=== Begin Enclosure ===

-- ==== Sys2Proof/Machine/SvcPort.lean ====
section
/-! DEFINITION. The services for ports and tillers, and the owner's configuration at a start (R35, R118, R119, R288, R514, R516, R543). -/

namespace Sys2Proof.Machine

/-! ### PORT_STATUS (R288) -/

def svcPortStatus (s : State) (j : Job) (x : Hart) (h : Nat) : State :=
  let p := svcArg x 2
  if 64 ≤ p then svcRet s h 3 []
  else if !holdsPort s j.domain p then svcRet s h 2 []
  else needCulm s h j (fun s => svcRet s h 0 [(pstatOf s p).toNat, powerOf s (p / 4)])

def execPortStatus (h : Fin 8) (s : State) : Out := ok (svcCall s h 0x68 false (fun s j x => svcPortStatus s j x h))

/-! ### The configuration of a port block (R35, R543) -/

/-- Word addresses of a block's configuration record, in the record's order: PB_CTL, PB_LANEMAP, PB_MAXLEN, PB_TIMERS, PB_UPHOLD, PB_FECDEG
and PB_IN_RSV, then for each slot PB_PCFG, PB_EGTH, PB_EGCAP, PB_INTH, PB_INCAP, PB_PFCTH and PB_QUANTA (the layout is the model's, log
entry 33). -/
def cfgAddrs (b : Nat) : List Nat :=
  [pbA b, pbA b + 0x08, pbA b + 0x0C, pbA b + 0x10, pbA b + 0x14, pbA b + 0x18, pbA b + 0x1C] ++
  (List.range 4).flatMap (fun i => [0, 8, 0xC, 0x10, 0x14, 0x18, 0x1C].map (fun o => slotA (4 * b + i) + o))

/-- The octets of a configuration record. -/
def cfgSize : Nat := 140

/-- The writes of a record. -/
def cfgWrites (b : Nat) (l : List Byte) : List (Nat × W32) :=
  (cfgAddrs b).zipIdx.map (fun e => (e.1, w32 (leNat (octetsAt l (4 * e.2) 4))))

/-- A value that its register's table allows, in its named bits only. -/
def valueGood (a : Nat) (v : W32) : Bool :=
  match regAt a with
  | some d => v &&& w32 d.named == v && d.legal v.toNat
  | none => false

/-- The slot fields that no state allows (R28, R56). -/
def slotValueGood (p : Nat) (a : Nat) (v : W32) : Bool :=
  a != slotA p || (decide (fld v 14 13 ≠ 3) && decide (fld v 3 0 ∈ [0, 1, 3]) && decide (fld v 7 4 ≤ 4) && !(bitAt v.toNat 8 && decide (fld v 7 4 ∉ [3, 4])))

/-- Every value of a record is one that its table allows; an 800 Gbit/s lead is an even block, its pair the odd one after it. -/
def cfgGood (b : Nat) (l : List (Nat × W32)) : Bool :=
  l.all (fun e => valueGood e.1 e.2 && (List.range 4).all (fun i => slotValueGood (4 * b + i) e.1 e.2)) &&
  (match l with
   | e :: _ => !(fld e.2 2 0 == 4 && b % 2 == 1) && !(fld e.2 2 0 == 5 && b % 2 == 0)
   | [] => false)

/-- The bits that R35 holds while a slot is enabled. -/
def heldBits (b a : Nat) : W32 :=
  if a = pbA b then 7
  else if a = pbA b + 0x08 then 0xFFFFFFFF
  else if a = pbA b + 0x0C then 0xFFFFFFFF
  else if (List.range 4).any (fun i => a == slotA (4 * b + i)) then w32 ifMask else 0

/-- A record that R35 holds off: it changes a held field while a slot is enabled, or its MODE is not open to the block. -/
def cfgHeld (s : State) (b : Nat) (l : List (Nat × W32)) : Bool :=
  (anySlotOn s b && l.any (fun e => (e.2 ^^^ rget s e.1) &&& heldBits b e.1 != 0)) ||
  (match l with
   | e :: _ => !(fld e.2 2 0 == modeOf s b) && !modeLegal s b (fld e.2 2 0)
   | [] => false)

/-- FAIL written for slots of a block that are about to be enabled, at PURGE and above (R543). -/
def failFirst (s : State) (b mask : Nat) : State :=
  if s.level < 4 then s
  else (List.range 4).foldl (fun t i =>
    if mask.testBit i && !(slotEn s b).testBit i then
      let p := 4 * b + i
      rsetf t (scfgA p) 15 14 (if bitAt (rget t (0x30020028 + 4 * (p / 32))).toNat (p % 32) then 2 else 1)
    else t) s

/-- A register written by the steward on hart h; FAIL first where it enables slots. -/
def stewardWrite (s : State) (h : Nat) (e : Nat × W32) : State :=
  let b := (e.1 - 0x41000000) / 0x10000
  let s := if 0x41000000 ≤ e.1 ∧ e.1 < 0x42000000 ∧ e.1 = pbA b then failFirst s b (fld e.2 7 4) else s
  (regWrite s h e.1 e.2).getD s

/-- A record applied: MODE with the slots as they are, the other registers, then SLOT_EN. -/
def cfgApply (s : State) (h b : Nat) (l : List (Nat × W32)) : State :=
  match l with
  | [] => s
  | e :: r => stewardWrite (r.foldl (fun t w => stewardWrite t h w) (stewardWrite s h (e.1, w32 (putFld e.2 7 4 (slotEn s b)).toNat))) h e

/-- PORT_CFG: NOT_NOW until step 15 and where R35 holds the record off (R35, R288, R516). -/
def svcPortCfg (s : State) (j : Job) (x : Hart) (h : Nat) : State :=
  let b := svcArg x 2
  let l := cfgWrites b (scratchRead s j (svcArg x 3) cfgSize)
  if 16 ≤ b ∨ !inScratch (svcArg x 3) cfgSize ∨ !cfgGood b l then svcRet s h 3 []
  else if s.pw.step < 15 then svcRet s h 1 []
  else needCulm s h j (fun s => if cfgHeld s b l then svcRet s h 1 [] else svcRet (cfgApply s h b l) h 0 [])

def execPortCfg (h : Fin 8) (s : State) : Out := ok (svcCall s h 0x69 true (fun s j x => svcPortCfg s j x h))

/-! ### TILLER_CMD (R118, R119, R288) -/

/-- The register that g2 names, in the order in which R288 lists them (log entry 33). -/
def tillerReg (r t : Nat) : Nat :=
  match r with
  | 0 => tlA t
  | 1 => tlArr + 0x10
  | 2 => tlArr + 0x0C
  | 3 => tlArr
  | _ => tlArr + 4

/-- The write is one that R118 and R119 carry out now. -/
def tillerOpen (s : State) (r t : Nat) (v : W32) : Bool :=
  let x := tillerOf s t
  match r with
  | 0 => fld v 1 0 == 0 || (x.st == .ready && free? s t) ||
      (x.st == .active && (swapAt s x.pos).isNone && ((fld v 1 0 == 2 && noneEnabled s) || (chooseReserve s).isSome))
  | 1 =>
    let n := fld v 12 6
    !bitAt v.toNat 13 || ((activeAt? s (fld v 5 0)).isSome && (swapAt s (fld v 5 0)).isNone && (if n = 0x7F then (chooseReserve s).isSome else free? s n))
  | 2 => decide (maxNeed s ≤ fld v 3 0)
  | _ => true

/-- The arguments of TILLER_CMD that no state allows (R128, R129). -/
def tillerArgBad (r t : Nat) (v : W32) : Bool :=
  decide (5 ≤ r) || (if r = 0 then decide (72 ≤ t) else decide (t ≠ 0)) || !valueGood (tillerReg r t) v ||
  (r == 0 && fld v 1 0 == 3) || (r == 1 && decide (72 ≤ fld v 12 6) && fld v 12 6 != 0x7F) || (r == 2 && decide (10 < fld v 3 0))

def svcTillerCmd (s : State) (j : Job) (x : Hart) (h : Nat) : State :=
  let r := svcArg x 2
  let t := svcArg x 3
  let v := gget x 4
  if tillerArgBad r t v then svcRet s h 3 []
  else needCulm s h j (fun s =>
    if !tillerOpen s r t v then svcRet s h 1 [] else svcRet ((regWrite s h (tillerReg r t) v).getD s) h 0 [])

def execTillerCmd (h : Fin 8) (s : State) : Out := ok (svcCall s h 0x6A true (fun s j x => svcTillerCmd s j x h))

/-! ### Steps 13 and 14 of a start (R514, R543) -/

/-- Registers that owner configuration records set: port blocks, steering and the fail policy. -/
def ownerReg (a : Nat) : Bool :=
  decide (0x41000000 ≤ a ∧ a < 0x42000000) || decide (0x44000000 ≤ a ∧ a < 0x45000000) || a == 0x30020028 || a == 0x3002002C

/-- Every lane group is calibrated; the owner's configuration records, here the writes that they make, are applied in OWNED. -/
def serdesComplete (s : State) (cfg : List (Nat × W32)) : State :=
  if s.pw.mode ≠ .starting ∨ s.pw.step ≠ 12 ∨ s.pw.dormantStep ≠ 0 ∨ !(s.culm.session || s.pw.pufFail) then s
  else
    let s := startStep s 13
    let s := if s.lc.state = 3 then (cfg.filter (fun e => ownerReg e.1)).foldl (fun t e => stewardWrite t (stewardHart t) e) s else s
    startStep s 14

def execSerdesCalibrationComplete (cfg : List (Nat × W32)) (s : State) : Out := ok (serdesComplete s cfg)

end Sys2Proof.Machine
end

=== End Enclosure ===

Task brief = For this exercise, repeat exactly the lines of the data above from the one with "let x := tillerOf s t" down to the one with "(R128, R129). -/", both end lines included.

Answer space =
  let x := tillerOf s t
  match r with
  | 0 => fld v 1 0 == 0 || (x.st == .ready && free? s t) ||
      (x.st == .active && (swapAt s x.pos).isNone && ((fld v 1 0 == 2 && noneEnabled s) || (chooseReserve s).isSome))
  | 1 =>
    let n := fld v 12 6
    !bitAt v.toNat 13 || ((activeAt? s (fld v 5 0)).isSome && (swapAt s (fld v 5 0)).isNone && (if n = 0x7F then (chooseReserve s).isSome else free? s n))
  | 2 => decide (maxNeed s ≤ fld v 3 0)
  | _ => true

/-- The arguments of TILLER_CMD that no state allows (R128, R129). -/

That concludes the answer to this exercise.